But instead of being carried off, Redmond stood up. In visible pain, he began hopping toward the finish line. Then an elderly man broke through security, put his arm around Redmond, and helped him complete the lap. The elderly man was his Dad. Redmond didn’t win any medal. He didn’t even officially finish. But the entire stadium rose in a standing ovation.
That moment became more memorable than any gold medal. Because sometimes renewal doesn’t look like standing on the podium. Sometimes it looks like getting back up. Sometimes it looks like finishing the race when everything in you says quit.
History—whether in athletics, business, or markets—reminds us: collapse is not always the final chapter.
History teaches us something markets sometimes make us forget: devastation is rarely the final chapter.
Entire economies have collapsed — and rebuilt. Cities have burned — and risen stronger. Companies have gone through bankruptcy, restructuring, reinvention — and emerged more disciplined and durable. Volatility feels final in the moment. But over time, cycles reveal something deeper: restoration is often woven into the fabric of reality.
The Easter story captures this pattern in its most profound form.
What appeared to be the end became a beginning. What looked like an irreversible loss became the doorway to renewal. Since that first Easter morning, more buildings have been raised, more words have been written, and more voices have spoken about Jesus than any king, conqueror, or philosopher who ever lived. The arc of the story reminds us that darkness may linger for a season, but it does not have ultimate authority. Sorrow can last through the night — but morning still comes.
That perspective reshapes how we view risk.
Short-term panic assumes the present moment tells the whole story. A long-term restoration mindset assumes there is more unfolding than we can immediately see.
But renewal is rarely accidental. It often requires sacrifice.
One ancient teaching says there is no greater love than willingly laying down one’s life for others. Renewal comes because someone absorbs cost so others can rebuild. In business, we see this when leaders take responsibility in crisis, when investors stay committed through downturns, when partners shoulder loss to preserve long-term value.
Restoration is born from courageous endurance.
For investors, this raises a critical question: When volatility hits, do we default to fear — or do we anchor to a longer horizon?

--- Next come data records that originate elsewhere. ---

-- ==== Sys2Proof/Machine/Issue.lean ====
section
/-! DEFINITION. How an engine issues a syllable: the choice of a context (R367 to R369), fetch and decode (R200, R214 to R218,
R254, R294), comparators (R543, R544), machine checks (R434), traps (R205 to R207), commits, and the shared order in which a
syllable's conditions are met (R205, R222). -/

namespace Sys2Proof.Machine

/-! The choice of a context (R367 to R370). -/

/-- Events are sampled: not during a debug step with SEV = 0 (R539). -/
def samples (b : Blk) (e : Nat) : Bool := !((engOf b e).stepping) || bit (reg b (aE e 0x30)) 4

/-- A source is deliverable to context c, and sampled. -/
def called (b : Blk) (e c : Nat) : Bool :=
  decide (1 ≤ c) && decide (c ≤ 3) && samples b e && (topSource b (fldOf e) (locOf e) c).isSome

/-- Context c may be chosen under R368. -/
def choosable (b : Blk) (e c : Nat) : Bool :=
  !(decide (c = 0) && isMember b e) && (decide ((ctxOf b e c).state = 1) || called b e c) && eligible b e c

/-- The contexts in the order of R369 for equal priorities: the running one while its turn lasts, then ascending after the one
that last ran. -/
def turnOrder (x : Engine) : List Nat :=
  let rest := (List.range 4).map (fun i => (x.lastRan + 1 + i) % 4)
  match x.run with
  | some c => if x.turnOver then rest else c :: rest
  | none => rest

/-- The context of highest priority, the first in turn among equals. -/
def choose (b : Blk) (e : Nat) : Option Nat :=
  let cs := (turnOrder (engOf b e)).filter (fun c => decide (c ≤ 3) && choosable b e c)
  cs.find? (fun c => cs.all (fun d => decide (prioOf b e d ≤ prioOf b e c)))

/-- The context to run at a boundary, and whether it is entered by an event (R367, R370). A paired syllable B, and an access to
the host window under way, belong to the running context; an entry in progress goes on. -/
def pick (b : Blk) (e : Nat) : Option (Nat × Bool) :=
  let x := engOf b e
  if x.entry.isSome then x.entry.map (fun n => (n.ctx, true))
  else if x.run = some 4 ∨ x.pairB = true ∨ 0 < x.hmNeed then x.run.map (fun c => (c, false))
  else if x.slot.isSome then some (0, false)
  else
    match x.locks.find? (fun k => !k.broken) with
    | some k => some (k.ctx, false)
    | none => (choose b e).map (fun c => (c, called b e c))

/-! Machine checks (R434, R435). -/

/-- Engine e stops with a machine check of a cause at a micro address: its window access is given up (R433). -/
def machineCheck (e cause : Nat) (addr : BitVec 14) (nano : BitVec 14) (src : Nat) (b : Blk) : Blk :=
  mcheckHalt e cause addr nano src (clearGot e (hmForget e b))

/-- The micro address of the first word of a syllable's routine (R427). -/
def microEntry (s : Site) : Nat := sylEntry s.code s.partner (decide (s.code = 0x72) && !s.second)

/-! Traps (R205 to R207). -/

/-- Where FE starts for a cause (R205, R322). -/
def vectorOf (s : Site) (b : Blk) (cause : Nat) : BitVec 28 :=
  let v := (reg b (aE s.e 0x08)).toNat + 2 * cause
  if s.tw then BitVec.ofNat 28 (codeBase s.e + v % 0x2000) else BitVec.ofNat 28 (v % 0x4000)

/-- A trap condition met in FE (R207). -/
def doubleFault (s : Site) (cause : Nat) (b : Blk) : Blk :=
  let b := setReg (aE s.e 0x0C) (BitVec.ofNat 14 cause) b
  let b := onEng s.e (fun x => { x with dfpc := s.pc, pairB := false })
    (onCtx s.e 4 emptyStacks (settleLast (lopOf 4) s.e (clearGot s.e b)))
  machineCheck s.e 4 (BitVec.ofNat 14 (microEntry s)) (BitVec.ofNat 14 (romNano (microEntry s))) 508 b

/-- The trap entry that R205 describes, for the syllable named by a cell address and SYLB. Long operations of the trapping context go on
(R307), and TPS takes the PS that they will leave (R266). The hardware sequences may end in a machine check in its place (R434). -/
def enterTrap (s : Site) (cause : Nat) (info : BitVec 28) (pc : BitVec 28) (sylb : Bool) (b : Blk) : Blk :=
  match micros b s.field [seqEntry .trap, seqEntry .switch] with
  | .check k a n _ => machineCheck s.e k a n 509 b
  | .idle => b
  | .fine =>
  let b := settleLast (lopOf 4) s.e (clearGot s.e b)
  let b := if (lockOf b s.e s.c).isSome then
      onEng s.e (fun x => { x with locks := x.locks.map (fun k => if k.ctx = s.c then { k with broken := true } else k) }) b
    else b
  let b := onEng s.e (fun x => { x with
    tpc := pc, tps := psSettled b s.e s.c, tinfo := wid s.tw info, pairB := false, entry := none }) b
  let b := setReg (aE s.e 0x04) (BitVec.ofNat 14 (b2n sylb * 0x2000 + s.c * 0x400 + cause)) b
  let b := count (aE s.e 0x13) (switchIn s.e 4 b)
  onCtx s.e 4 (fun y => { emptyStacks y with pc := vectorOf s b cause, sylb := false }) b

/-- A syllable meets a trap condition (R203, R205, R207). Each bite is counted (R204); what the cell's fetch owes is not debited
(R373). -/
def takeTrap (s : Site) (cause : Nat) (info : BitVec 28) (b : Blk) : Blk :=
  let b := onEng s.e (fun x => { x with owed := [] }) b
  let b := if cause = 5 then count (aE s.e 0x10) b else b
  if s.c = 4 then doubleFault s cause b else enterTrap s cause info s.pc s.second b

/-! Fetch (R200, R201, R243, R297). -/

/-- The memory that a fetch of engine address a reads, if it is one of the sources of R200. -/
def fetchMem (s : Site) (b : Blk) (a : BitVec 28) : Option Mem :=
  let x := resolve s b a
  if codeBase s.e ≤ x ∧ x < codeBase s.e + codeLen b s.e then memAt x
  else if isOwnMem s.field x then memAt x
  else none

/-- The regions refuse a fetch (R403, R405). -/
def fetchRefused (s : Site) (b : Blk) : Mem → Bool
  | .fieldMem f off => !(permits (permOf b f off (locOf s.e)) 2)
  | _ => false

/-- A fetch from field memory meets another's held range (R231). -/
def fetchHeld (s : Site) (b : Blk) : Mem → Bool
  | .fieldMem f off => heldByOther b s.e (f * 0x10000 + off)
  | _ => false

/-- The cell at an engine address in the prefetch buffer. -/
def pfAt (b : Blk) (e : Nat) (a : BitVec 28) : Option PfCell := (engOf b e).pf.find? (fun p => decide (p.a = a))

/-- A word of the code store is correctable as it stands (R213). -/
def correctable (b : Blk) (m : Mem) : Bool := decide ((eccDecode (rawWord b (memAddr m))).cls = .correctable)

/-- A fetch reads its word: the errors it meets are counted (R411, R412, R416), those of the code store in CSCE too (R213). -/
def fetchWord (s : Site) (m : Mem) (b : Blk) : BCell × Blk :=
  match m with
  | .fieldMem _ _ => rdMem m (locOf s.e) b
  | _ => rdMem m (locOf s.e) (if correctable b m then count (aE s.e 0x14) b else b)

Markets correct. Industries evolve. Capital cycles. But those who build with patience and conviction often participate in renewal rather than retreat from it.
This doesn’t mean ignoring risk. It means interpreting turbulence differently. Instead of seeing downturns as verdicts, we can see them as chapters in a longer narrative.
History shows cycles of restoration.
Easter invites us to adopt that long-term horizon — to recognize that what looks finished may simply be transforming.
No matter what faith tradition you come from—or even if you claim none at all—I hope this Easter weekend brings you joy, renewal, and a quiet confidence that there is hope in the long arc of our lives, even when present circumstances feel bleak. Thank you for the continued trust you place in me and my team; it is a responsibility we carry with deep gratitude.